Я уже в достаточной степени освоился с новым своим положением, потому так и говорил. Но мое спокойствие Федор Петрович, судя по выражению его лица, принимает за что-то другое. Кажется, за показную храбрость. Жаль, если так.

— Не скромничай, Голота! Скромность паче гордости. Твоя беда — наша беда. Оставаться с ней один на один ты не имеешь права.

— Имею! Только в моем положении человек и получает право на одиночество.

Он вздохнул, устало откинулся на спинку кресла. Лоб его вспотел. Вот в какой тесный угол, сам того не желая, загнал я первого секретаря! Он не знал, что еще сказать. Протянул сигареты. Я взял одну. Минуту назад я не думал, что так легко откажусь от давно принятого решения — не глушить себя табаком. Курю и ничуть не терзаюсь. Да и незачем. Интересно, что еще порушу в своих навыках, какой неожиданный ход сделаю? Нет, ничего унизительного не будет при любом исходе. Не собираюсь быть в тягость родным и себе. До последней минуты останусь человеком. Об этом только и думаю. Но никто в мире не подскажет, как это можно сделать.

— Ну, как поступим? — вопрошает Федор Петрович. — Сегодня примем решение или отложим на более подходящий день?

— Мне все равно — днем раньше, днем позже. От судьбы не уйдешь.

— Ну, это ты брось. Ишь какой! Тебе судьбой было предписано жить в Гнилых Оврагах, тянуть лямку саночника, быть ничем и никем, а ты вон где… Депутат Верховного Совета. Член бюро обкома. Академию общественных наук окончил. Вся грудь в орденах. Геройскую звездочку заработал на фронте. Деду твоему Никанору и в самом расчудесном сне не могло привидеться, чего достигнет внук. А ты — судьба!

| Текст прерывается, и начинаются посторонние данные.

-- ==== Sys2Proof/Machine/RingPort.lean ====
section
/-! DEFINITION. The Line Ring Port (chapter 11): forwarding, SAMPLE and VACANT slots, the ring state, and the two
events of the reset pin. -/

namespace Sys2Proof.Machine

/-- A slot forwarded untouched (R175): a slot boundary when the part is in service; none in bypass or under a held
reset pin (R179). -/
def forwardSlot (slot : Slot) (s : State) : State :=
  if s.ring.inService then (s.boundary (goodSlot slot)).putOut slot else s.putOut slot

/-- Whether the part acts on the slot as one of kind `kind` (R175). -/
def actsOn (kind : Nat) (slot : Slot) (s : State) : Bool :=
  s.ring.inService && goodSlot slot && decide (slotByte slot 0 = kind)

/-- SLOT_FORWARD (R175). -/
def execSlotForward (slot : Slot) (s : State) : Host.Outcome State Fault Refusal :=
  .next (forwardSlot slot s)

/-! ## SAMPLE slots (R176) -/

/-- The lanes a SAMPLE payload of length `len` can hold whole (R176). The half lane of an odd length counts as beyond
the lane count: DESIGN CHOICE (log entry 29). -/
def lanesHeld (len : Nat) : Nat := (len - 2) / 2

/-- What a SAMPLE slot gives Sample Intake (R176). -/
def sampleOf (slot : Slot) : Sample :=
  { node := BitVec.ofNat 8 (slotByte slot 1), setId := BitVec.ofNat 8 (slotByte slot 2),
    laneCount := min (slotByte slot 4) (lanesHeld (slotByte slot 3)),
    validity := BitVec.ofNat 8 (slotByte slot 5),
    lanes := Tab.ofFn fun i => signedWord (wordAt slot.items (6 + 2 * i.val)) }

/-- The intake events of a sample: one for each channel whose subscription names it (R49). -/
def sampleEvents (sample : Sample) (s : State) : List Instr :=
  ((List.finRange 32).filter fun ch => (s.inputs.get ch).sub.matchesSample sample).map fun ch =>
    Instr.intakeSample ch sample

/-- SAMPLE_SLOT (R176). -/
def execSampleSlot (slot : Slot) (s : State) : Host.Outcome State Fault Refusal :=
  .next (if actsOn 1 slot s then (forwardSlot slot s).send (sampleEvents (sampleOf slot) s) else forwardSlot slot s)

/-! ## VACANT slots (R177) -/

/-- VACANT_SLOT (R177). -/
def execVacantSlot (slot : Slot) (s : State) : Host.Outcome State Fault Refusal :=
  .next (if actsOn 0 slot s then offerSlot slot (s.boundary true) else forwardSlot slot s)

/-! ## Ring state (R178) -/

/-- The ring port after an expiry of its timer at part time `t`. -/
def RingPort.expired (r : RingPort) (t : PartTime) : RingPort :=
  match r.ring with
  | .up => { r with boundary := none, ring := .down, downAt := t }
  | .down => { r with boundary := none }

/-- RING_DOWN (R178): a timer that is stopped, or was restarted, does not expire. -/
def execRingDown (s : State) : Host.Outcome State Fault Refusal :=
  event (fun s =>
    match s.ring.boundary with
    | some t => if reached s.now t then { s with ring := s.ring.expired t } else s
    | none => s) s

/-! ## The reset pin (R179) -/

/-- The part after the release of the reset pin with these straps; what waits at its inputs is kept. -/
def powerOn (straps : Byte) (s : State) : State :=
  { State.reset with
    pending := s.pending
    ringIn := s.ringIn
    ring := { RingPort.reset with node := straps } }

/-- POWER_ON_RESET (R179). -/
def execPowerOnReset (straps : Byte) (s : State) : Host.Outcome State Fault Refusal :=
  .next (powerOn straps s)

/-- RESET_HELD_ACTIVE (R179): the part stops acting and passes RING IN to RING OUT. -/
def execResetHeldActive (slot : Slot) (s : State) : Host.Outcome State Fault Refusal :=
  .next { s with ring := { s.ring with resetHeld := true, ringOut := slot } }

end Sys2Proof.Machine
end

Нельзя ни молчать, ни оправдываться. Лучше всего отшутиться. Говорю:

— Вот именно потому, что столько всего нажил на этом свете, нелегко переселяться на тот. Там, говорят бывалые люди, все придется сызнова добывать.

Он закуривает новую сигарету, встает и начинает измерять мой кабинет широченными, энергичными шагами. Молчит, думает. А о чем думать? Все ясно, как божий день: отжил я свой срок. Случалось, затаивая дыхание, до ужаса ясно, во всех подробностях, представлял я себе ритуальное прощание: кто и как, с какими лицами, стоит у моего изголовья и изножья, кто плачет, а кто, переминаясь с ноги на ногу, отбывает повинность. Даже запах увядающих цветов, которыми обложен со всех сторон, чувствовал. Отвратительный, тошнотворный запах.

Федор Петрович бросил в пепельницу недокуренную сигарету, резко остановился, выложил все, что надумал, бегая взад-вперед:

— Это, пожалуй, правильно, что ты решил временно отойти от всяких дел. И над своей душой, как ты выразился, подумать… Но где же, как не в родном городе, проводить эту деликатнейшую операцию? — И с воодушевлением, с тем воодушевлением, какое убеждает больше, чем слова, продолжал: — Взберешься на гору, посмотришь сверху на то, что сделано за пятилетки, и твоими руками тоже, повстречаешься с друзьями — и не только забудешь про свою хворобу, но и избавишься от нее. Родные гнезда здорово лечат. Вот так, мил человек.

Благородная роль в благородной игре. Утешал, ободрял словами, а в глазах печальное безверие и тоска.

— Когда надо выезжать? — спросил я.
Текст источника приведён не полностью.